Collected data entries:
════════

-- ==== Sys2Proof/Machine/KeySchedule.lean ====
section
/-! DEFINITION. The key schedule (spec/42_keyschedule.md): SHA-256, HMAC-SHA-256, HKDF, and the cut of its
output into round keys, seeds and post-whitening block (20_memory.md R55). Byte strings are lists. -/

namespace Sys2Proof.Machine

/-- `rotr32(x, n) = (x >> n) | (x << (32 − n))`, 0 < n < 32 (00_scope.md R14). -/
def rotr32 (x : Word32) (n : Nat) : Word32 := (x >>> n) ||| (x <<< (32 - n))

/-- The `u32` of 4 bytes, big-endian (00_scope.md R14). -/
def be32 (b0 b1 b2 b3 : Byte) : Word32 := b0 ++ b1 ++ b2 ++ b3

/-- The 4 bytes of a `u32`, big-endian (42_keyschedule.md R158). -/
def be32Bytes (w : Word32) : List Byte :=
  [w.extractLsb' 24 8, w.extractLsb' 16 8, w.extractLsb' 8 8, w.extractLsb' 0 8]

/-- The 8-byte big-endian encoding of a bit length, `L8` (42_keyschedule.md R154). DESIGN CHOICE (log entry
18): R150 admits a message of any length and no rule states `L8` from a bit length of 2^64 on; there it is a
free value. -/
def be64Bytes (n : Nat) : List Byte :=
  let w := if n < 2 ^ 64 then BitVec.ofNat 64 n else Config.unstatedBitLength n
  [w.extractLsb' 56 8, w.extractLsb' 48 8, w.extractLsb' 40 8, w.extractLsb' 32 8,
   w.extractLsb' 24 8, w.extractLsb' 16 8, w.extractLsb' 8 8, w.extractLsb' 0 8]

/-- The eight chaining or working words of SHA-256, `H[0..7]` or `a..h` (42_keyschedule.md R157). -/
structure HashWords where
  (a b c d e f g h : Word32)
  deriving DecidableEq, Repr

/-- `H0[0..7]` (42_keyschedule.md R152). -/
def shaH0 : HashWords :=
  ⟨0x6a09e667, 0xbb67ae85, 0x3c6ef372, 0xa54ff53a, 0x510e527f, 0x9b05688c, 0x1f83d9ab, 0x5be0cd19⟩

/-- `K[0..63]` (42_keyschedule.md R153). -/
def shaK : List Word32 :=
  [0x428a2f98, 0x71374491, 0xb5c0fbcf, 0xe9b5dba5, 0x3956c25b, 0x59f111f1, 0x923f82a4, 0xab1c5ed5] ++
  [0xd807aa98, 0x12835b01, 0x243185be, 0x550c7dc3, 0x72be5d74, 0x80deb1fe, 0x9bdc06a7, 0xc19bf174] ++
  [0xe49b69c1, 0xefbe4786, 0x0fc19dc6, 0x240ca1cc, 0x2de92c6f, 0x4a7484aa, 0x5cb0a9dc, 0x76f988da] ++
  [0x983e5152, 0xa831c66d, 0xb00327c8, 0xbf597fc7, 0xc6e00bf3, 0xd5a79147, 0x06ca6351, 0x14292967] ++
  [0x27b70a85, 0x2e1b2138, 0x4d2c6dfc, 0x53380d13, 0x650a7354, 0x766a0abb, 0x81c2c92e, 0x92722c85] ++
  [0xa2bfe8a1, 0xa81a664b, 0xc24b8b70, 0xc76c51a3, 0xd192e819, 0xd6990624, 0xf40e3585, 0x106aa070] ++
  [0x19a4c116, 0x1e376c08, 0x2748774c, 0x34b0bcb5, 0x391c0cb3, 0x4ed8aa4a, 0x5b9cca4f, 0x682e6ff3] ++
  [0x748f82ee, 0x78a5636f, 0x84c87814, 0x8cc70208, 0x90befffa, 0xa4506ceb, 0xbef9a3f7, 0xc67178f2]

/-- The least k of 42_keyschedule.md R154: `len + 1 + k + 8` is a multiple of 64. -/
def padZeros (len : Nat) : Nat := (119 - len % 64) % 64

/-- The padded message `M ‖ 0x80 ‖ 0x00^k ‖ L8` (42_keyschedule.md R154). -/
def shaPad (M : List Byte) : List Byte :=
  M ++ [0x80] ++ List.replicate (padZeros M.length) 0 ++ be64Bytes (8 * M.length)

/-- The first n 64-byte blocks of a byte string. -/
def shaBlocks : Nat → List Byte → List (List Byte)
  | 0, _ => []
  | n + 1, m => m.take 64 :: shaBlocks n (m.drop 64)

/-- `ssig0` (42_keyschedule.md R155). -/
def ssig0 (x : Word32) : Word32 := rotr32 x 7 ^^^ rotr32 x 18 ^^^ (x >>> 3)

/-- `ssig1` (42_keyschedule.md R155). -/
def ssig1 (x : Word32) : Word32 := rotr32 x 17 ^^^ rotr32 x 19 ^^^ (x >>> 10)

/-- `W[0..15]` of a block, big-endian (42_keyschedule.md R155). -/
def shaFirstWords (blk : List Byte) : List Word32 :=
  (List.range 16).map fun t =>
    be32 (blk.getD (4 * t) 0) (blk.getD (4 * t + 1) 0) (blk.getD (4 * t + 2) 0) (blk.getD (4 * t + 3) 0)

/-- n further words of the schedule (42_keyschedule.md R155). The words stand newest first, so `W[t−j]` is
entry j − 1. -/
def shaExtend : Nat → List Word32 → List Word32
  | 0, w => w
  | n + 1, w =>
    shaExtend n ((ssig1 (w.getD 1 0) + w.getD 6 0 + ssig0 (w.getD 14 0) + w.getD 15 0) :: w)

/-- The message schedule `W[0..63]` (42_keyschedule.md R155). -/
def shaSchedule (blk : List Byte) : List Word32 := (shaExtend 48 (shaFirstWords blk).reverse).reverse

/-- `Ch` (42_keyschedule.md R156). -/
def shaCh (e f g : Word32) : Word32 := (e &&& f) ^^^ (~~~e &&& g)

/-- `Maj` (42_keyschedule.md R156). -/
def shaMaj (a b c : Word32) : Word32 := (a &&& b) ^^^ (a &&& c) ^^^ (b &&& c)

/-- `bsig0` (42_keyschedule.md R156). -/
def bsig0 (a : Word32) : Word32 := rotr32 a 2 ^^^ rotr32 a 13 ^^^ rotr32 a 22

/-- `bsig1` (42_keyschedule.md R156). -/
def bsig1 (e : Word32) : Word32 := rotr32 e 6 ^^^ rotr32 e 11 ^^^ rotr32 e 25

/-- One round with constant `K[t]` and word `W[t]` (42_keyschedule.md R157). -/
def shaRound (s : HashWords) (kw : Word32 × Word32) : HashWords :=
  let t1 := s.h + bsig1 s.e + shaCh s.e s.f s.g + kw.1 + kw.2
  let t2 := bsig0 s.a + shaMaj s.a s.b s.c
  { a := t1 + t2, b := s.a, c := s.b, d := s.c, e := s.d + t1, f := s.e, g := s.f, h := s.g }

/-- The compression of one 64-byte block into the chaining value (42_keyschedule.md R157). -/
def shaCompress (H : HashWords) (blk : List Byte) : HashWords :=
  let r := (shaK.zip (shaSchedule blk)).foldl shaRound H
  { a := H.a + r.a, b := H.b + r.b, c := H.c + r.c, d := H.d + r.d
    e := H.e + r.e, f := H.f + r.f, g := H.g + r.g, h := H.h + r.h }

/-- The 32 digest bytes (42_keyschedule.md R158). -/
def shaDigest (H : HashWords) : List Byte :=
  be32Bytes H.a ++ be32Bytes H.b ++ be32Bytes H.c ++ be32Bytes H.d ++
  be32Bytes H.e ++ be32Bytes H.f ++ be32Bytes H.g ++ be32Bytes H.h

/-- `sha256(M)` (42_keyschedule.md R150). -/
def sha256 (M : List Byte) : List Byte :=
  let P := shaPad M
  shaDigest ((shaBlocks (P.length / 64) P).foldl shaCompress shaH0)

/-- The 64-byte `K0` of HMAC: a key longer than 64 bytes is hashed, then zeros fill (42_keyschedule.md R160). -/
def hmacKey (Kh : List Byte) : List Byte :=
  let K0 := if Kh.length ≤ 64 then Kh else sha256 Kh
  K0 ++ List.replicate (64 - K0.length) 0

/-- `hmac(Kh, M)`, with ipad 0x36 and opad 0x5C (42_keyschedule.md R160). -/
def hmac (Kh M : List Byte) : List Byte :=
  let K0 := hmacKey Kh
  sha256 (K0.map (· ^^^ 0x5C) ++ sha256 (K0.map (· ^^^ 0x36) ++ M))

/-- `SALT`: "StagedCube's-96-HKDF-V1" and 9 zero bytes (42_keyschedule.md R172). -/
def hkdfSalt : List Byte :=
  [0x53, 0x74, 0x61, 0x67, 0x65, 0x64, 0x43, 0x75, 0x62, 0x65, 0x27, 0x73, 0x2D, 0x39, 0x36, 0x2D] ++
  [0x48, 0x4B, 0x44, 0x46, 0x2D, 0x56, 0x31, 0x00, 0x00, 0x00, 0x00, 0x00, 0x00, 0x00, 0x00, 0x00]

/-- `INFO_STR`: "Cube96-RK-PS-Post-v1" (42_keyschedule.md R173). -/
def hkdfInfo : List Byte :=
  [0x43, 0x75, 0x62, 0x65, 0x39, 0x36, 0x2D, 0x52, 0x4B, 0x2D, 0x50, 0x53, 0x2D, 0x50, 0x6F, 0x73] ++
  [0x74, 0x2D, 0x76, 0x31]

/-- Extract: `PRK = hmac(SALT, key)` (42_keyschedule.md R165). -/
def hkdfExtract (key : List Byte) : List Byte := hmac hkdfSalt key

/-- `T(i) = hmac(PRK, T(i−1) ‖ INFO_STR ‖ byte(i))`, `T(0)` empty (42_keyschedule.md R166). -/
def hkdfT (prk : List Byte) : Nat → List Byte
  | 0 => []
  | i + 1 => hmac prk (hkdfT prk i ++ hkdfInfo ++ [BitVec.ofNat 8 (i + 1)])

/-- n output blocks after `T(i) = prev`: `T(i+1) ‖ ... ‖ T(i+n)`, each computed once from the one before
(42_keyschedule.md R166, R176). -/
def hkdfBlocks (prk : List Byte) : Nat → Nat → List Byte → List Byte
  | 0, _, _ => []
  | n + 1, i, prev =>
    let t := hmac prk (prev ++ hkdfInfo ++ [BitVec.ofNat 8 (i + 1)])
    t ++ hkdfBlocks prk n (i + 1) t

/-- `OKM`: the first 172 bytes of `T(1) ‖ ... ‖ T(6)` (42_keyschedule.md R167). -/
def hkdfOkm (key : List Byte) : List Byte := (hkdfBlocks (hkdfExtract key) 6 0 []).take 172

/-- The Block at offset o of a byte string (20_memory.md R55). -/
def blockAt (bytes : List Byte) (o : Nat) : Block := blockOf fun k => bytes.getD (o + k) 0

/-- The seed at offset o of a byte string (20_memory.md R55). -/
def seedAt (bytes : List Byte) (o : Nat) : Seed := seedOf fun j => bytes.getD (o + j) 0

/-- `RK`, `PS`, `POST`: what `derive_material` returns (42_keyschedule.md R176). -/
structure Derived where
  /-- `RK[0..7]` -/
  rk : Vector Block 8
  /-- `PS[0..7]` -/
  ps : Vector Seed 8
  /-- `POST` -/
  post : Block
  deriving DecidableEq, Repr

/-- The cut of `OKM`: round keys from 0, seeds from 96, post-whitening from 160 (20_memory.md R55). -/
def cutOkm (okm : List Byte) : Derived :=
  { rk := Vector.ofFn fun r : Fin 8 => blockAt okm (12 * r)
    ps := Vector.ofFn fun r : Fin 8 => seedAt okm (96 + 8 * r)
    post := blockAt okm 160 }

/-- `derive_material(key)` (42_keyschedule.md R176). -/
def deriveMaterial (key : Block) : Derived := cutOkm (hkdfOkm (blockBytes key))

end Sys2Proof.Machine
end

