-- ==== Sys2Proof/Machine/TextForm.lean ====
section
/-! DEFINITION. The textual form of host events, one command per line (30_encoding.md R87, R88). A line is a
list of characters. No command reads this form; it is how the spec writes programs down. The spec
gives the lines by example: how blanks separate words is the model's choice (log entry 9). -/

namespace Sys2Proof.Machine

/-- The words of a line, split at spaces; `w` is the word being read, last character first. -/
def lineWords : List Char → List Char → List (List Char)
  | [], w => if w.isEmpty then [] else [w.reverse]
  | c :: cs, w =>
    if c = ' ' then if w.isEmpty then lineWords cs [] else w.reverse :: lineWords cs []
    else lineWords cs (c :: w)

/-- The value of a hex digit, case-insensitive (30_encoding.md R87). -/
def hexDigit (c : Char) : Option Nat :=
  let n := c.toNat
  if 48 ≤ n ∧ n ≤ 57 then some (n - 48)
  else if 65 ≤ n ∧ n ≤ 70 then some (n - 55)
  else if 97 ≤ n ∧ n ≤ 102 then some (n - 87)
  else none

/-- The number a string of hex digits writes, high digit first, after the digits read so far. -/
def hexValue : List Char → Nat → Option Nat
  | [], acc => some acc
  | c :: cs, acc =>
    match hexDigit c with
    | some d => hexValue cs (16 * acc + d)
    | none => none

/-- A Block written as exactly 24 hex digits, byte 0 first (20_memory.md R59, 30_encoding.md R87). -/
def hexBlock (w : List Char) : Option Block :=
  if w.length = 24 then (hexValue w 0).map (BitVec.ofNat 96) else none

/-- `FAST` or `HARD` (30_encoding.md R87). -/
def textMode (w : List Char) : Option Mode :=
  if w = ['F', 'A', 'S', 'T'] then some .fast
  else if w = ['H', 'A', 'R', 'D'] then some .hardened
  else none

/-- The transaction of a command with given operand ports. -/
def transactionOf (i : Instr) (key data : Block) : HostEvent :=
  .command { cmd := encode i, keyIn := key, dataIn := data }

/-- The event a line writes. A port the line does not name carries what it carried before, given here as `key`
and `data` (30_encoding.md R84: a command ignores it). `RESET` is the reset event and `NEW` is CFG (R88);
from `;` on a line is comment (R87). -/
def textEvent (key data : Block) (line : List Char) : Option HostEvent :=
  match lineWords (line.takeWhile (· ≠ ';')) [] with
  | [w] =>
    if w = ['N', 'O', 'P'] then some (transactionOf .nop key data)
    else if w = ['P', 'R', 'O', 'B', 'E'] then some (transactionOf .probe key data)
    else if w = ['R', 'E', 'S', 'E', 'T'] then some .reset
    else none
  | [w, a] =>
    if w = ['C', 'F', 'G'] ∨ w = ['N', 'E', 'W'] then
      (textMode a).map fun m => transactionOf (.cfg m) key data
    else if w = ['S', 'E', 'T', 'K', 'E', 'Y'] then
      (hexBlock a).map fun B => transactionOf .setkey B data
    else if w = ['E', 'N', 'C'] then (hexBlock a).map fun B => transactionOf .enc key B
    else if w = ['D', 'E', 'C'] then (hexBlock a).map fun B => transactionOf .dec key B
    else none
  | _ => none

end Sys2Proof.Machine
end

════════

:: What is expected ::
From the entries above, extract only the lines running from the one containing "be32Bytes H.e ++" through the one containing "shaDigest ((shaBlocks (P.length", inclusive.

:: Response for this exercise ::
  be32Bytes H.e ++ be32Bytes H.f ++ be32Bytes H.g ++ be32Bytes H.h

/-- `sha256(M)` (42_keyschedule.md R150). -/
def sha256 (M : List Byte) : List Byte :=
  let P := shaPad M
  shaDigest ((shaBlocks (P.length / 64) P).foldl shaCompress shaH0)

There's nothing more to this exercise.